Both guidelines also explain the labeling options early in the respective sections.
A good guideline should have clear definitions of the terms used. One key challenge when writing annotation guidelines is ensuring that everyone is using the same terminology. This is especially important in technical fields with domain-specific vocabulary, or when developing new user experiences and coining new terms. This goes a long way towards improving the consistency and accuracy of labeled data.
For the seemingly basic task of rating search relevance, Google’s guidelines includes definitions for “query”, “locale”, and even “results”.
Similarly, Bing defines the fields that show up in Bing search results.
Here’s the meat of the guidelines: Explaining how to decide on the labels. It may include broader considerations and context around the task, step-by-step instructions, and challenging examples and explanations.
As part of their guidelines on rating page quality, Google includes several aspects of a page that a reviewer should consider, such as page purpose, website type and reputation, and ads on the page.
To help annotators understand what they’re rating (i.e., search queries), Google includes several examples of queries and their intents. They also distinguish between “know”, “do”, and “website” queries.
Bing includes a decision tree for rating match quality, and a step-by-step for rating location quality. Having annotators follow the same decision-making process can lead to more consistent and accurate results, and higher inter-rater agreement.
To help annotators decide better and increase precision, we can provide examples of tasks with their associated output and explanations. This helps to calibrate annotators so we get higher inter-rater reliability. Google’s guidelines have a ton of these examples.
Don’t forget to include instructions on how to access and use the annotation tools and platforms, as well as the logistics of the task.
For example, the guide for page quality rating asks annotators not to spend too much time on each rating, how to decide between two ratings, and how to decide when the criteria doesn’t cover it (they should use their judgment).
It’s also important to clarify what annotators should do if they can’t perform the task. Rather than forcing them to make a possibly incorrect judgment, we can provide an “Unsure” label or let them release the task.

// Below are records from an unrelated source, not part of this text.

/-- The unit's own part of RESET (R68): registers, records, ENABLE, DRAIN_REQ, FAULT and EVENT; standing causes are set
again. -/
def Dev.resetSelf (d : Dev) (b : Nat) : Dev :=
  let s := d.ust b
  let d := match s with
    | .running | .draining | .degraded => d.discardWork b
    | _ => d
  let d := (((d.cancelSeq b).resetRegs (resettable b)).resetRecord b).pulseReset b
  let d := (d.setFld b Reg.CTRL.ENABLE 0).setFld b Reg.CTRL.DRAIN_REQ 0
  let d := ((d.clearColumn b).setReg (b + Reg.FAULT.START_FAIL.off) 0).setReg (b + Reg.EVENT.FAULT.off) 0
  match s with
  | .off | .isolated => d
  | _ =>
    let st := d.causesLeft b
    if st = 0 then d.setUst b .stopped else (d.faultBits b st).setUst b .faulted

/-- RESET: each child in reverse table order, then the unit (R72). -/
def Dev.reset : Nat → Dev → Nat → Dev
  | 0, d, _ => d
  | n + 1, d, b =>
    let d := if d.isGalley b then
        (d.children b).reverse.foldl (fun d c => if (unitOf c.2).isPrivileged then d else Dev.reset n d c.2) d
      else d
    d.resetSelf b

/-! ## Power and isolation -/

/-- The unit's domain turns off (R67): work discarded, the registers of its domain lost, OFF. -/
def Dev.unitOff (d : Dev) (b : Nat) : Dev :=
  match d.ust b with
  | .off => d
  | s =>
    let d := match s with
      | .running | .draining | .degraded => d.discardWork b
      | _ => d
    ((((d.releaseBack b).cancelSeq b).resetRegs (powerLost b)).powerLostRecord b).setUst b .off

/-- The unit's domain is on again (R67): FAULTED while a cause stands, else STARTING with ENABLE at 1, else STOPPED. -/
def Dev.unitOn (d : Dev) (b : Nat) : Dev :=
  if d.ust b = .off then
    let st := d.causesLeft b
    if st ≠ 0 then (d.faultBits b st).setUst b .faulted
    else
      let en := d.flag b Reg.CTRL.ENABLE
      let d := d.setUst b .stopped
      if en then d.enable d.depth b else d
  else d

/-- Isolation by self-test (R67). -/
def Dev.isolate (d : Dev) (b : Nat) : Dev := if d.ust b = .stopped then d.setUst b .isolated else d

/-- The end of isolation: the unit is reinitialised and STOPPED (R67). -/
def Dev.unisolate (d : Dev) (b : Nat) : Dev :=
  if d.ust b = .isolated then ((d.resetRegs (resettable b)).resetRecord b).setUst b .stopped else d

/-! ## A write of CTRL -/

/-- Whether a unit implements a proof depth (R71, R488); galleys are not checked. -/
def Dev.depthOk (d : Dev) (b depth : Nat) : Bool := d.isGalley b || bitOf (unitOf b).proofDepths depth

/-- PROOF_EN and PROOF_DEPTH written (R71). A galley in STOPPED stores them whatever they are and propagates them (R72); a sort
that lacks the depth is left with PROOF_EN at 0. -/
def Dev.setProof : Nat → Dev → Nat → Nat → Nat → Dev
  | 0, d, _, _, _ => d
  | n + 1, d, b, en, depth =>
    let same := d.fld b Reg.CTRL.PROOF_EN = en ∧ d.fld b Reg.CTRL.PROOF_DEPTH = depth
    if d.ust b ≠ .stopped ∨ !d.depthOk b depth then (if same then d else d.ctrlReject b)
    else
      let d := (d.setFld b Reg.CTRL.PROOF_EN en).setFld b Reg.CTRL.PROOF_DEPTH depth
      if d.isGalley b then
        (d.children b).foldl (fun d c =>
          if d.isGalley c.2 || bitOf (unitOf c.2).proofDepths depth then Dev.setProof n d c.2 en depth
          else Dev.setProof n d c.2 0 (d.fld c.2 Reg.CTRL.PROOF_DEPTH)) d
      else d

/-- A CTRL write that clears ENABLE would stop a PLL in use (R415). -/
def Dev.stopBarred (d : Dev) (b : Nat) : Bool :=
  match (unitOf b).blk with
  | .pll => d.rootDrives (unitOf b).idx || ((unitOf b).idx == 2 && d.fld clkBase Reg.CLK_STATUS.REG_SRC == 0)
  | _ => false

/-- The drain part of a CTRL write. -/
def Dev.drainWrite (d : Dev) (b : Nat) (req : Bool) : Dev :=
  if d.stopBarred b then d.ctrlReject b
  else
    let d := d.drain d.depth b
    let d := if d.ust b = .draining then d.setFld b Reg.CTRL.DRAIN_REQ (bit01 req) else d
    if (unitOf b).blk = .pll then d.empty b else d

/-- A write of CTRL (R67 to R72): RESET acts first, then the proof fields, then ENABLE and DRAIN_REQ. The root's CTRL
ignores writes. -/
def Dev.ctrlWrite (d : Dev) (b : Nat) (w : Word) : Dev :=
  if b = rootBase then d
  else
    let rst := fget w Reg.CTRL.RESET != 0
    let en := fget w Reg.CTRL.ENABLE != 0
    if rst && !en && d.stopBarred b then d.ctrlReject b
    else
    let d := if rst then d.reset d.depth b else d
    let d := d.setProof d.depth b (fget w Reg.CTRL.PROOF_EN) (fget w Reg.CTRL.PROOF_DEPTH)
    let req := fget w Reg.CTRL.DRAIN_REQ != 0
    if req || (d.flag b Reg.CTRL.ENABLE && !en) then d.drainWrite b req
    else if en && !d.flag b Reg.CTRL.ENABLE then d.enable d.depth b
    else if d.ust b = .draining then d.setFld b Reg.CTRL.DRAIN_REQ 0
    else d

/-! ## VERSION_SEL (R78) -/

/-- Registers whose layout an older major changes: offset and the bits presented, `none` for a register it lacks (R124,
R125, R289, R335, R337). -/
def olderLayout (u : Unit) (major : Nat) : List (Nat × Option Nat) :=
  if major = u.native.1 then []
  else match u.blk with
    | .hitLane => [(Reg.DFE_CTRL.off, some 0x80010001), (Reg.EYE_CTRL.off, none), (Reg.EYE_RESULT.off, none)]
    | .trunkLane => [(Reg.EYE_CTRL.off, none), (Reg.EYE_RESULT.off, none)]
    | .laneGroup => [(Reg.LG_PLL_CFG.off, some 0xFF)]
    | .ring => [(Reg.ENG_CTRL.off, some 0xFFFF0FFF), (Reg.FIFO_CFG.off, some 0xFFF), (Reg.ENG_GUARD.off, some 0xFF)]
    | .mc => [(Reg.MC_CFG.off, some 0x13F), (Reg.MC_SCRUB.off, none)]
    | .mover => [(Reg.MV_DESC_HI.off, some 0)]
    | _ => []

/-- The bits of a register that the presented version lays out; `none` where it has no such register (R78). -/
def Dev.presented (d : Dev) (u : Unit) (off : Nat) : Option Nat :=
  match (olderLayout u (d.fld u.base Reg.UNIT_VER.MAJOR)).find? fun e => e.1 == off with
  | some e => e.2
  | none => some (2 ^ 32 - 1)

/-- Fields that the presented version lacks keep their reset values (R78). -/
def Dev.dropAbsent (d : Dev) (b major : Nat) : Dev :=
  d.each (olderLayout (unitOf b) major) fun d e =>
    let m := BitVec.ofNat 32 (e.2.getD 0)
    d.setReg (b + e.1) ((d.reg (b + e.1) &&& m) ||| (resetValue (b + e.1) &&& ~~~m))

/-- A write of VERSION_SEL. -/
def Dev.versionWrite (d : Dev) (b : Nat) (w : Word) : Dev :=
  let major := fget w Reg.VERSION_SEL.SEL_MAJOR
  let minor := fget w Reg.VERSION_SEL.SEL_MINOR
  match (unitOf b).minorOf major with
  | some m =>
    if d.atRest b && decide (minor ≤ m) then
      ((((d.setFld b Reg.VERSION_SEL.SEL_MAJOR major).setFld b Reg.VERSION_SEL.SEL_MINOR m).setFld b
        Reg.UNIT_VER.MAJOR major).setFld b Reg.UNIT_VER.MINOR m).dropAbsent b major
    else d.raise b Reg.EVENT.VER_REJECT
  | none => d.raise b Reg.EVENT.VER_REJECT

end Sys2Proof.Machine
end

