/-- A command ends, with how many TX bytes it sent, the bytes it read, and whether it ended in an error or a lost arbitration. -/
def opSerCmdDone (i : Fin 6) (sent : Nat) (got : List Byte) (err arb : Bool) (d : Dev) : Dev :=
  let b := serialBase i
  if !(d.serialRec i).busy then d
  else
    let spi := i.val == 0
    let wr := d.flag b Reg.SER_CMD.WRITE
    let sent := if spi && !wr then 0 else min sent (min fifoBytes (d.fld b Reg.SER_CMD.WR_LEN))
    let got := if spi && wr then [] else got.take (min fifoBytes (d.fld b Reg.SER_CMD.RD_LEN))
    let d := d.modSerial i fun r => { r with busy := false, tx := r.tx.drop sent }
    let d := d.each got fun d x => d.serPush i { byte := x, bad := false }
    ((d.raise b Reg.SER_EVENT.DONE).raiseIf err b Reg.SER_EVENT.ERR).raiseIf (arb && !spi) b Reg.SER_EVENT.ARB_LOST
def execSerCmdDone (i : Fin 6) (sent : Nat) (got : List Byte) (err arb : Bool) (s : State) : Answer :=
  onDev (opSerCmdDone i sent got err arb) s

/-- A byte written to SER_TX. -/
def Dev.serTx (d : Dev) (i : Nat) (x : Byte) : Dev :=
  let b := serialBase i
  let d := d.setFld b Reg.SER_TX.BYTE x.toNat
  if fifoBytes ≤ (d.serialRec i).tx.length then d.raise b Reg.SER_EVENT.ERR
  else d.modSerial i fun r => { r with tx := r.tx ++ [x] }

def opSerTxWrite (path : Fin 8) (i : Fin 6) (x : Byte) (d : Dev) : Dev :=
  d.viaWord path (serialBase i + Reg.SER_TX.off) (BitVec.ofNat 32 x.toNat) fun d => d.serTx i x
def execSerTxWrite (path : Fin 8) (i : Fin 6) (x : Byte) (s : State) : Answer := onDev (opSerTxWrite path i x) s

/-- A read of SER_RX removes the head of the FIFO. -/
def Dev.serRx (d : Dev) (i : Nat) : Dev × Word :=
  match (d.serialRec i).rx with
  | [] => (d, 0)
  | x :: t => (d.modSerial i fun r => { r with rx := t }, BitVec.ofNat 32 (bit01 x.bad * 2 ^ 9 + 2 ^ 8 + x.byte.toNat))

def opSerRxRead (path : Fin 8) (i : Fin 6) (d : Dev) : Dev :=
  d.viaRead path (serialBase i + Reg.SER_RX.off) fun d => let (d, w) := d.serRx i; (d, stOk, w)
def execSerRxRead (path : Fin 8) (i : Fin 6) (s : State) : Answer := onDev (opSerRxRead path i) s

/-- The port receives from its pins: a UART whose RXD selects it, or I2C1 as a target. -/
def Dev.serReceives (d : Dev) (i : Nat) : Bool :=
  d.runs (serialBase i) && !d.proving (serialBase i) &&
    (if i = 4 then d.pinsHave [21] 6 else if i = 5 then d.pinsHave [25] 7
     else i == 3 && d.flag (serialBase 3) Reg.SER_CFG.TARGET && d.pinsHave [18, 19] 5)

/-- A UART byte with a parity or framing error is marked; a byte that finds the FIFO full is dropped by a UART and answered NAK by
I2C1. -/
def opSerialByteReceived (i : Fin 6) (x : Byte) (bad : Bool) (d : Dev) : Dev :=
  if !d.serReceives i then d
  else if i.val = 3 then
    if fifoBytes ≤ (d.serialRec i).rx.length then d else d.serPush i { byte := x, bad := false }
  else (d.serPush i { byte := x, bad := bad }).raiseIf bad (serialBase i) Reg.SER_EVENT.ERR
def execSerialByteReceived (i : Fin 6) (x : Byte) (bad : Bool) (s : State) : Answer := onDev (opSerialByteReceived i x bad) s

/-- CTS_N of a UART is asserted, low, or not asked for (R518); while its pin has another function it shows IDLE (R505). -/
def Dev.ctsOk (d : Dev) (i : Nat) : Bool :=
  let p := 23 + 4 * (i - 4)
  !uartRtsCts d i || !(if d.pinFunc p = i + 2 then d.padLevel p else d.pinCfg p Reg.PIN_CFG.IDLE != 0)

/-- The port's transmitter takes bytes from its TX FIFO by itself: a UART that its partner lets send, I2C1 as a target, and any port in
its loop. -/
def Dev.serSends (d : Dev) (i : Nat) : Bool :=
  match d.ust (serialBase i) with
  | .running | .degraded | .draining =>
    d.proving (serialBase i) || (decide (4 ≤ i) && d.ctsOk i) ||
      (i == 3 && d.flag (serialBase 3) Reg.SER_CFG.TARGET && d.pinsHave [18, 19] 5)
  | _ => false

/-- The byte at the head of the TX FIFO leaves; in a loop it comes back to the port's receiver (R500). A target host that finds
the FIFO empty reads 0xFF. -/
def opSerialByteSent (i : Fin 6) (d : Dev) : Dev :=
  if !d.serSends i then d
  else match (d.serialRec i).tx with
    | [] => d
    | x :: t =>
      let loop := d.proving (serialBase i)
      let d := d.modSerial i fun r => { r with tx := t }
      let d := if loop then d.serPush i { byte := x, bad := false } else d
      d.raiseIf (4 ≤ i.val && t.isEmpty) (serialBase i) Reg.SER_EVENT.DONE
def execSerialByteSent (i : Fin 6) (s : State) : Answer := onDev (opSerialByteSent i) s

/-! ## Embedded flash and fuses (R520) -/

def flCmdAddr : Nat := serialGalleyBase + Reg.FL_CMD.off
def flRead : Nat := 0
def flProgram : Nat := 1
def flErase : Nat := 2

/-- Software may program and erase at a byte address: the boot record and the user area. -/
def flashOpen (a : Nat) : Bool := decide (a < 0x1000 ∨ 0x40000 ≤ a)

/-- The words of the soft map's area (R482): the count, the entries, and a CRC-32C over both. -/
def softArea (m : List Word) : List Word :=
  let ws := BitVec.ofNat 32 m.length :: m
  ws ++ [crc32c (ws.flatMap fun w => bytesOf 4 w.toNat)]

/-- The word that software reads at a byte address. How Kryup lays out its area the spec does not say: its words are free. -/
def Dev.flashWord (d : Dev) (a : Nat) : Dev × Word :=
  if flashOpen a then (d, d.pins.flash.at (a / 4) 0xFFFFFFFF)
  else if a < 0x10000 then (d.drew, BitVec.ofNat 32 (Config.freeNat d.free))
  else if a < 0x20000 then (d, (softArea d.test.softMap).getD ((a - 0x10000) / 4) 0xFFFFFFFF)
  else (d, 0)

/-- FL_CMD.GO: the command runs at the address and with the data that the registers hold. -/
def Dev.flGo (d : Dev) : Dev :=
  let b := serialGalleyBase
  if d.pins.flashRun.isSome then d
  else
    let run := (d.fld b Reg.FL_CMD.OP, 4 * d.fld b Reg.FL_ADDR.ADDR, d.reg (b + Reg.FL_DATA.off))
    (d.modPins fun p => { p with flashRun := some run }).setFld b Reg.FL_STATUS.BUSY 1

Improving the quality of labels collected is not only about writing good labeling guidelines. We can also simplify the task to use binary responses instead of a numeric scale or multiple choice options. This can increase precision and throughput.
In addition, try to make labeling criteria as objective as possible. For example, “Is this adult content?” can be made more objective by rephrasing it as “Is this nudity?” Nonetheless, it’s okay if the task is somewhat subjective—that’s why we have human reviewers. As a comparison, Google’s guidelines ask annotators to “use your judgment” 19 times!
To evaluate your task and labeling guidelines, consider measuring how often reviewers agree with each other (i.e., inter-rater reliability). Cohen’s kappa is a commonly used metric. If Cohen’s kappa stays consistent or increases as you iterate on your task definition and labeling guidelines, you’re on the right track.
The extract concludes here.